What needs to be done:
Whenever a line in the entries includes the word "namespace", copy that line out.

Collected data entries
• • •
-- ==== Sys2Proof/Machine/Device.lean ====
section
/-! DEFINITION. Interrupts and the Granary's event log (R373, R386). -/

namespace Sys2Proof.Machine

/-- Raises an MSI-X vector: sent, or pending while masked (R373). -/
def State.vector (s : State) (v : Nat) : State :=
  let m := s.dev.msix
  let m := if bitOf m.mask v then { m with pending := setBit m.pending v true } else { m with sent := m.sent ++ [v] }
  { s with dev := { s.dev with msix := m } }

/-! The codes of the event log (R386). -/
namespace LogCode
def duplicate := 1
def planeFailed := 2
def engineReset := 3
def clockStep := 4
def corrected := 5
def uncorrectable := 6
def linkRetry := 7
def firmware := 8
def thermal := 9
end LogCode

def bytesLe : Nat → Nat → List Byte
  | 0, _ => []
  | n + 1, x => BitVec.ofNat 8 x :: bytesLe n (x / 256)

/-- Appends a record to the event log, a ring of 131,072 records. Its data bytes, and a count or source
the manual gives no value, are free values (log 4: DESIGN CHOICE, safe). Codes 6, 7 and 9 raise vector 0. -/
def State.logEvent (s : State) (code : Nat) (source count : Option Nat) : State :=
  let (x, s) := s.free
  let (y, s) := s.free
  let (z, s) := s.free
  let rec_ := bytesLe 8 s.dev.hb.toNat ++ bytesLe 2 code ++ bytesLe 2 (source.getD (bitsOf z 15 0)) ++
    bytesLe 4 (count.getD (bitsOf z 63 32)) ++ bytesLe 8 x.toNat ++ bytesLe 8 y.toNat
  let g := s.dev.granary
  let log := g.log ++ [rec_]
  let g := if 131072 < log.length then { g with log := log.drop 1, logFirst := g.logFirst + 1 } else { g with log := log }
  let s := { s with dev := { s.dev with granary := g } }
  if code = 6 || code = 7 || code = 9 then s.vector 0 else s

end Sys2Proof.Machine
end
• • •
Exercise solution:
namespace Sys2Proof.Machine
namespace LogCode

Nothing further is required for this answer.